DURHAM, N.C.--(BUSINESS WIRE)--Precision BioSciences, Inc. (Nasdaq: DTIL), an advanced gene editing company utilizing its novel proprietary ARCUS® platform to develop in vivo gene editing therapies for sophisticated gene edits, including gene elimination, insertion, and excision, today announced completion of a strategic transaction with TG Therapeutics, Inc. (Nasdaq: TGTX) for an exclusive license to develop Azercabtagene Zapreleucel (azer-cel) for autoimmune diseases, and other indications outside of cancer.
“We are excited to extend the utility of our allogeneic CAR T assets into immunology by collaborating with TG Therapeutics as they advance novel treatments for B-cell diseases. Key factors in our decision to partner with the TG team include their recent development, regulatory and commercial successes in the multiple sclerosis space, which we believe are strong indicators of the commitment and expertise they will bring to the development of azer-cel in autoimmune diseases,” said Michael Amoroso, President and Chief Executive Officer at Precision BioSciences. “As TG Therapeutics assumes development of azer-cel for immunology, Precision will remain focused on capitalizing on the utility of ARCUS for gene elimination and gene insertion, beginning with our wholly owned PBGENE-HBV program for chronic hepatitis B and PBGENE-PMM for primary mitochondrial myopathy.”
“After an extensive review of the CAR T products available for development in immunology, we are excited to bring azer-cel into our portfolio as we look to expand our offerings for patients suffering from autoimmune diseases,” said Michael S. Weiss, Chairman and Chief Executive Officer of TG Therapeutics. “We are pleased to partner with Precision BioSciences for azer-cel, and the equity investment we are making is indicative of our optimism in the near- and long-term opportunities for ARCUS for in vivo gene editing.”
In exchange for global rights to azer-cel for autoimmune diseases and indications outside of cancer, Precision will receive upfront and potential near-term economics valued at $17.5 million.

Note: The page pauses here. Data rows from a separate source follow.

-- ==== Sys2Proof/Certificates/Slice0/Obligations.lean ====
section
/-! DEFINITION. The statements about the model, from the numbered rules of the spec. -/

open Sys2Proof Sys2Proof.Machine

/-! ## Integer arithmetic -/

/-- R356: the sums and differences with their carries and overflows. C of a sum is the carry out of the unsigned sum, C
of a difference says that nothing was borrowed, and V says that the signed sum does not fit. -/
def Obligations.SumsAndDifferences : Prop :=
  Alu2Writes .iadd false (fun p a b => cutTo p.ty p.sat (valueOf p.ty a + valueOf p.ty b))
    (fun p a b => outside (unsignedTy p.ty) (valueOf (unsignedTy p.ty) a + valueOf (unsignedTy p.ty) b))
    (fun p a b => outside (signedTy p.ty) (valueOf (signedTy p.ty) a + valueOf (signedTy p.ty) b)) ∧
  Alu2Writes .isub false (fun p a b => cutTo p.ty p.sat (valueOf p.ty a - valueOf p.ty b))
    (fun p a b => decide (0 ≤ valueOf (unsignedTy p.ty) a - valueOf (unsignedTy p.ty) b))
    (fun p a b => outside (signedTy p.ty) (valueOf (signedTy p.ty) a - valueOf (signedTy p.ty) b)) ∧
  Alu3Writes .iadd3 Ty.wide Ty.wide Ty.wide Ty.wide
    (fun p a b q => cutTo p.ty p.sat (valueOf p.ty a + valueOf p.ty b + valueOf p.ty q))
    (fun p a b q => outside (unsignedTy p.ty)
      (valueOf (unsignedTy p.ty) a + valueOf (unsignedTy p.ty) b + valueOf (unsignedTy p.ty) q))
    (fun p a b q => outside (signedTy p.ty) (valueOf (signedTy p.ty) a + valueOf (signedTy p.ty) b + valueOf (signedTy p.ty) q))

/-- R356: `IADC` adds flag C of the named condition register and `ISBC` subtracts its complement; the register's poison
passes to the result. -/
def Obligations.SumsWithCarry : Prop :=
  ∀ p : AluC,
    let a := fun (s : State) (c : Ctx) => c.src s p.imm p.ty.wide p.a
    let b := fun (s : State) (c : Ctx) => c.src s p.imm p.ty.wide p.b
    let k := fun (c : Ctx) => if (c.th.ccs.get p.k).flags.c then (1 : Int) else 0
    let from_ := fun (s : State) (c : Ctx) => [a s c, b s c, ⟨0, (c.th.ccs.get p.k).poison⟩]
    let u := unsignedTy p.ty
    let g := signedTy p.ty
    ((Instr.iadc p).wf = true → WritesInt (.iadc p) p.d p.ty.wide from_
      (fun s c => cutTo p.ty false (valueOf p.ty (a s c).val + valueOf p.ty (b s c).val + k c))
      (fun s c => outside u (valueOf u (a s c).val + valueOf u (b s c).val + k c))
      (fun s c => outside g (valueOf g (a s c).val + valueOf g (b s c).val + k c))) ∧
    ((Instr.isbc p).wf = true → WritesInt (.isbc p) p.d p.ty.wide from_
      (fun s c => cutTo p.ty false (valueOf p.ty (a s c).val - valueOf p.ty (b s c).val - (1 - k c)))
      (fun s c => decide (0 ≤ valueOf u (a s c).val - valueOf u (b s c).val - (1 - k c)))
      (fun s c => outside g (valueOf g (a s c).val - valueOf g (b s c).val - (1 - k c))))

/-- R357: products; V says that the exact value lies outside the type. -/
def Obligations.Products : Prop :=
  Alu2Writes .imul false (fun p a b => cutTo p.ty p.sat (valueOf p.ty a * valueOf p.ty b)) (fun _ _ _ => false)
    (fun p a b => outside p.ty (valueOf p.ty a * valueOf p.ty b)) ∧
  Alu2Writes .imulh false (fun p a b => cutTo p.ty false (valueOf p.ty a * valueOf p.ty b / 2 ^ (tyWidth p.ty)))
    (fun _ _ _ => false) (fun _ _ _ => false) ∧
  Alu3Writes .imad Ty.wide Ty.wide Ty.wide Ty.wide
    (fun p a b q => cutTo p.ty p.sat (valueOf p.ty a * valueOf p.ty b + valueOf p.ty q)) (fun _ _ _ _ => false)
    (fun p a b q => outside p.ty (valueOf p.ty a * valueOf p.ty b + valueOf p.ty q)) ∧
  Alu3Writes .imadw (fun _ => true) (fun _ => false) (fun _ => false) (fun _ => true)
    (fun p a b q =>
      let t := if p.ty == .i32 then Ty.i64 else .n64
      cutTo t p.sat (valueOf p.ty a * valueOf p.ty b + valueOf t q)) (fun _ _ _ _ => false)
    (fun p a b q =>
      let t := if p.ty == .i32 then Ty.i64 else .n64
      outside t (valueOf p.ty a * valueOf p.ty b + valueOf t q))

/-- R358: minimum, maximum, absolute value and the sum of absolute differences, of words and of four packed bytes. -/
def Obligations.MinimaMaximaAndDifferences : Prop :=
  Alu2Writes .imin false (fun p a b => if valueOf p.ty a ≤ valueOf p.ty b then a else b) (fun _ _ _ => false)
    (fun _ _ _ => false) ∧
  Alu2Writes .imax false (fun p a b => if valueOf p.ty a ≥ valueOf p.ty b then a else b) (fun _ _ _ => false)
    (fun _ _ _ => false) ∧
  Alu1Writes .iabs false (fun p a => cutTo p.ty p.sat (valueOf (signedTy p.ty) a).natAbs)
    (fun p a => valueOf (signedTy p.ty) a == leastOf (signedTy p.ty)) ∧
  Alu3Writes .isad (fun _ => false) (fun _ => false) (fun _ => false) (fun _ => false)
    (fun p a b q => cutTo .n32 p.sat ((absDifference p.ty a b : Int) + valueOf .n32 q))
    (fun p a b q => outside .n32 ((absDifference p.ty a b : Int) + valueOf .n32 q)) (fun _ _ _ _ => false)

/-- R358: `ICMP` writes all ones or zero with the flags of a subtraction; `SEL` chooses by a condition register, whose
poison passes to the result without a trap. -/
def Obligations.ComparisonAndSelection : Prop :=
  (∀ p : Cmp2, (Instr.icmp p).wf = true →
    let a := fun (s : State) (c : Ctx) => c.src s p.imm p.ty.wide p.a
    let b := fun (s : State) (c : Ctx) => c.src s p.imm p.ty.wide p.b
    let u := unsignedTy p.ty
    let g := signedTy p.ty
    Writes (.icmp p) p.d p.ty.wide
      (fun s c => ⟨if cmpSays p.cmp (valueOf p.ty (a s c).val) (valueOf p.ty (b s c).val) then cutTo p.ty false (-1) else 0,
        anyPoison [a s c, b s c]⟩)
      (fun s c => some (flagsOf p.ty.wide (cutTo p.ty false (valueOf p.ty (a s c).val - valueOf p.ty (b s c).val))
        (decide (0 ≤ valueOf u (a s c).val - valueOf u (b s c).val))
        (outside g (valueOf g (a s c).val - valueOf g (b s c).val)))) (fun _ _ => 0)) ∧
  (∀ p : Sel, (Instr.sel p).wf = true →
    let a := fun (s : State) (c : Ctx) => c.src s 0 p.ty.wide p.a
    let b := fun (s : State) (c : Ctx) => c.src s 0 p.ty.wide p.b
    Writes (.sel p) p.d p.ty.wide
      (fun s c => ⟨if condHolds (c.th.ccs.get p.k).flags p.cond then (a s c).val else (b s c).val,
        anyPoison [a s c, b s c, ⟨0, (c.th.ccs.get p.k).poison⟩]⟩) (fun _ _ => none) (fun _ _ => 0))
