-- ==== Sys2Proof/Laws/Lookup.lean ====
section
/-! SUPPORT. What blocks, threads, cores and lanes read after the updates of a state. -/

namespace Sys2Proof.Machine

/-! ## Lists -/

theorem modifyAt_get {α : Type} (f : α → α) (xs : List α) (n m : Nat) :
    (modifyAt f xs n)[m]? = if m = n then xs[m]?.map f else xs[m]? := by
  induction xs generalizing n m with
  | nil => simp [modifyAt]
  | cons x xs ih =>
    cases n with
    | zero => cases m <;> simp [modifyAt]
    | succ n => cases m with
      | zero => simp [modifyAt]
      | succ m => simpa [modifyAt] using ih n m

theorem find?_map_keep {α : Type} (p : α → Bool) (f : α → α) (h : ∀ x, p (f x) = p x) (xs : List α) :
    (xs.map f).find? p = (xs.find? p).map f := by
  induction xs with
  | nil => rfl
  | cons x xs ih =>
    simp only [List.map_cons, List.find?_cons, h, ih]
    cases p x <;> rfl

/-! ## Blocks and threads -/

/-- A change to one block shows in that block alone. -/
theorem State.block?_modBlock (s : State) (core ent : Nat) (f : Block → Block)
    (hc : ∀ b, (f b).core = b.core) (he : ∀ b, (f b).ent = b.ent) (core' ent' : Nat) :
    (s.modBlock core ent f).block? core' ent' =
      if core' = core ∧ ent' = ent then (s.block? core' ent').map f else s.block? core' ent' := by
  have key := find?_map_keep (fun b : Block => b.core == core' && b.ent == ent')
    (fun b => if b.core == core && b.ent == ent then f b else b) (by
      intro b
      by_cases h : (b.core == core && b.ent == ent) = true <;> simp [h, hc, he]) s.blocks
  rw [State.block?, State.modBlock, key, State.block?]
  cases hb : s.blocks.find? (fun b : Block => b.core == core' && b.ent == ent') with
  | none => split <;> rfl
  | some b =>
    have hp := List.find?_some hb
    simp only [Bool.and_eq_true, beq_iff_eq] at hp
    simp only [Option.map_some, hp.1, hp.2, Bool.and_eq_true, beq_iff_eq]
    split <;> rfl

theorem State.block?_modThread (s : State) (id : ThreadId) (f : Thread → Thread) (core ent : Nat) :
    (s.modThread id f).block? core ent =
      if core = id.core ∧ ent = id.ent then (s.block? core ent).map (fun b => b.modThread id.tid f) else s.block? core ent :=
  s.block?_modBlock id.core id.ent (fun b => b.modThread id.tid f) (fun _ => rfl) (fun _ => rfl) core ent

/-- A change to one thread shows in that thread alone. -/
theorem State.thread?_modThread (s : State) (id id' : ThreadId) (f : Thread → Thread) :
    (s.modThread id f).thread? id' = if id' = id then (s.thread? id').map f else s.thread? id' := by
  unfold State.thread?
  rw [State.block?_modThread]
  by_cases h : id'.core = id.core ∧ id'.ent = id.ent
  · rw [if_pos h]
    cases hb : s.block? id'.core id'.ent with
    | none => simp
    | some b =>
      simp only [Option.map_some, Block.modThread, modifyAt_get]
      by_cases ht : id'.tid = id.tid
      · have : id' = id := by cases id; cases id'; simp_all
        simp [this]
      · have : id' ≠ id := fun e => ht (by rw [e])
        simp [ht, this]
  · rw [if_neg h]
    have : id' ≠ id := fun e => h (by rw [e]; exact ⟨rfl, rfl⟩)
    simp [this]

theorem State.thread?_modThread_same (s : State) (id : ThreadId) (f : Thread → Thread) :
    (s.modThread id f).thread? id = (s.thread? id).map f := by simp [State.thread?_modThread]

theorem State.bare_modThread (s : State) (id : ThreadId) (f : Thread → Thread) (core ent : Nat) :
    ((s.modThread id f).block? core ent).map Block.bare = (s.block? core ent).map Block.bare := by
  rw [State.block?_modThread]
  split
  · cases s.block? core ent <;> rfl
  · rfl

/-- Two changes of one thread are one. -/
theorem State.modThread_modThread (s : State) (id : ThreadId) (f g : Thread → Thread) :
    (s.modThread id f).modThread id g = s.modThread id (fun th => g (f th)) := by
  have hm : ∀ xs : List Thread, modifyAt g (modifyAt f xs id.tid) id.tid = modifyAt (fun th => g (f th)) xs id.tid := by
    intro xs
    generalize id.tid = n
    induction xs generalizing n with
    | nil => simp [modifyAt]
    | cons x xs ih => cases n with
      | zero => simp [modifyAt]
      | succ n => simp [modifyAt, ih]
  simp only [State.modThread, State.modBlock, List.map_map]
  congr 1
  apply List.map_congr_left
  intro b _
  by_cases h : (b.core == id.core && b.ent == id.ent) = true
  · simp [Function.comp, h, Block.modThread, hm]
  · simp [Function.comp, h]

theorem State.modThread_setLane (s : State) (id : ThreadId) (f : Thread → Thread) (l : LaneSt) :
    (s.setLane l).modThread id f = (s.modThread id f).setLane l := rfl

@[simp] theorem State.thread?_setLane (s : State) (l : LaneSt) (id : ThreadId) : (s.setLane l).thread? id = s.thread? id := rfl
@[simp] theorem State.block?_setLane (s : State) (l : LaneSt) (a b : Nat) : (s.setLane l).block? a b = s.block? a b := rfl
@[simp] theorem State.thread?_occupy (s : State) (sh : Shed) (n : Nat) (id : ThreadId) : (s.occupy sh n).thread? id = s.thread? id := rfl
@[simp] theorem State.block?_occupy (s : State) (sh : Shed) (n a b : Nat) : (s.occupy sh n).block? a b = s.block? a b := rfl
@[simp] theorem State.thread?_ibufPut (s : State) (n : Nat) (k : IBlock) (id : ThreadId) : (s.ibufPut n k).thread? id = s.thread? id := rfl
@[simp] theorem State.block?_ibufPut (s : State) (n a b : Nat) (k : IBlock) : (s.ibufPut n k).block? a b = s.block? a b := rfl

/-! ## Cores -/

theorem putCore_find (cs : List Core) (c : Core) (n : Nat) :
    (putCore cs c).find? (fun x => x.num == n) = if n = c.num then some c else cs.find? (fun x => x.num == n) := by
  induction cs with
  | nil =>
    by_cases h : n = c.num
    · simp [putCore, h]
    · have : (c.num == n) = false := by simpa using fun e => h e.symm
      simp [putCore, h, this]
  | cons d ds ih =>
    unfold putCore
    by_cases hd : d.num = c.num
    · rw [if_pos hd]
      by_cases h : n = c.num
      · simp [h]
      · have h1 : (c.num == n) = false := by simpa using fun e => h e.symm
        have h2 : (d.num == n) = false := by simpa [hd] using fun e => h e.symm
        simp [h1, h2, h]
    · rw [if_neg hd, List.find?_cons, List.find?_cons, ih]
      by_cases hn : d.num = n
      · have : ¬ n = c.num := fun e => hd (hn.trans e)
        simp [hn, this]
      · have h1 : (d.num == n) = false := by simpa using hn
        simp [h1]

/-- A change to one core shows in that core alone. -/
theorem State.core_modCore (s : State) (n m : Nat) (f : Core → Core) :
    (s.modCore n f).core m = if m = n then { f (s.core n) with num := n } else s.core m := by
  simp only [State.modCore, State.setCore, State.core, putCore_find]
  split <;> simp_all

@[simp] theorem State.core_modThread (s : State) (id : ThreadId) (f : Thread → Thread) (n : Nat) : (s.modThread id f).core n = s.core n := rfl
@[simp] theorem State.core_setLane (s : State) (l : LaneSt) (n : Nat) : (s.setLane l).core n = s.core n := rfl

theorem State.core_num (s : State) (n : Nat) : (s.core n).num = n := by
  unfold State.core
  cases h : s.cores.find? (fun c => c.num == n) with
  | none => rfl
  | some c => simpa using List.find?_some h

/-- A shed's partition is busy; nothing else of its core changes. -/
theorem State.core_occupy (s : State) (sh : Shed) (n m : Nat) :
    { (s.occupy sh n).core m with busy := [] } = { s.core m with busy := [] } := by
  have h : (s.occupy sh n).core m =
      (s.modCore sh.core (fun c => { c with busy := insertNat c.busy sh.part (s.cycle, s.cycle + n) })).core m := rfl
  rw [h, State.core_modCore]
  split
  · rename_i h
    subst h
    have := State.core_num s sh.core
    cases hc : s.core sh.core
    simp_all
  · rfl

/-! ## Lanes -/

theorem putLane_find (ls : List LaneSt) (l : LaneSt) (a b c : Nat) :
    (putLane ls l).find? (fun x => x.at a b c) = if l.at a b c then some l else ls.find? (fun x => x.at a b c) := by
  have key : ∀ m : LaneSt, m.at l.core l.part l.lane = true → m.at a b c = l.at a b c := by
    intro m h
    simp only [LaneSt.at, Bool.and_eq_true, beq_iff_eq] at h ⊢
    simp [h.1.1, h.1.2, h.2]
  induction ls with
  | nil => simp [putLane]
  | cons m ms ih =>
    unfold putLane
    by_cases hm : m.at l.core l.part l.lane = true
    · rw [if_pos hm]
      simp only [List.find?_cons, key m hm]
      cases l.at a b c <;> simp
    · rw [if_neg hm]
      simp only [List.find?_cons, ih]
      by_cases h : m.at a b c = true
      · have : l.at a b c = false := by
          cases h2 : l.at a b c
          · rfl
          · exfalso; apply hm
            simp only [LaneSt.at, Bool.and_eq_true, beq_iff_eq] at h h2 ⊢
            simp [h.1.1, h.1.2, h.2, h2.1.1, h2.1.2, h2.2]
        simp [h, this]
      · simp only [Bool.not_eq_true] at h
        simp [h]

theorem State.lane_at (s : State) (a b c : Nat) : (s.lane a b c).at a b c = true := by
  unfold State.lane
  cases h : s.lanes.find? (fun l => l.at a b c) with
  | none => simp [LaneSt.empty, LaneSt.at]
  | some l => simpa using List.find?_some h

/-- A change to one lane shows in that lane alone. -/
theorem State.lane_setLane (s : State) (l : LaneSt) (a b c : Nat) :
    (s.setLane l).lane a b c = if l.at a b c then l else s.lane a b c := by
  simp only [State.lane, State.setLane, putLane_find]
  split <;> simp_all

@[simp] theorem State.lane_modThread (s : State) (id : ThreadId) (f : Thread → Thread) (a b c : Nat) :
    (s.modThread id f).lane a b c = s.lane a b c := rfl
@[simp] theorem State.laneFor_modThread (s : State) (id id' : ThreadId) (f : Thread → Thread) :
    (s.modThread id f).laneFor id' = s.laneFor id' := rfl

theorem putLane_putLane (ls : List LaneSt) (l m : LaneSt) (h : m.at l.core l.part l.lane = true) :
    putLane (putLane ls l) m = putLane ls m := by
  have hk : m.core = l.core ∧ m.part = l.part ∧ m.lane = l.lane := by
    simp only [LaneSt.at, Bool.and_eq_true, beq_iff_eq] at h
    exact ⟨h.1.1, h.1.2, h.2⟩
  have same : ∀ x : LaneSt, x.at m.core m.part m.lane = x.at l.core l.part l.lane := by
    intro x; rw [hk.1, hk.2.1, hk.2.2]
  induction ls with
  | nil => simp [putLane, LaneSt.at, hk]
  | cons x xs ih =>
    by_cases hx : x.at l.core l.part l.lane = true
    · have : l.at l.core l.part l.lane = true := by simp [LaneSt.at]
      simp [putLane, hx, same, this]
    · simp [putLane, hx, same, ih]

/-! ## Contexts -/

/-- What a context says of its state. -/
theorem State.ctx_spec {s : State} {id : ThreadId} {c : Ctx} (h : s.ctx id = some c) :
    c.id = id ∧ s.block? id.core id.ent = some c.blk ∧ s.thread? id = some c.th
      ∧ c.ln.at id.core (partOf id.tid) (laneOf id.tid) = true := by
  unfold State.ctx at h
  split at h
  · rename_i b th hb ht
    simp only [Option.some.injEq] at h
    subst h
    refine ⟨rfl, hb, ht, ?_⟩
    have := State.lane_at s id.core (partOf id.tid) (laneOf id.tid)
    dsimp only
    split <;> simpa [LaneSt.at, LaneSt.clear, State.laneFor] using this
  · cases h

end Sys2Proof.Machine
end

The upfront payment of $7.5 million will consist of cash and the purchase of 2,920,816 shares of Precision common stock by TG Therapeutics at a price of $0.77 per share, a 100% premium to the 30-day volume-weighted average price (VWAP) prior to purchase. Precision will also receive $2.5 million within 12 months, as an equity investment in Precision’s common stock at 100% premium to the then 30-day VWAP prior to purchase. Upon the achievement of certain near-term clinical milestones, Precision will receive an additional $7.5 million payment in cash and the purchase of Precision common stock by TG Therapeutics at a 100% premium to the then current 30-day VWAP. Precision is eligible to receive up to $288 million in additional milestone payments based on the achievement of certain clinical, regulatory, and commercial milestones, in addition to high-single-digit to low-double-digit royalties on net sales.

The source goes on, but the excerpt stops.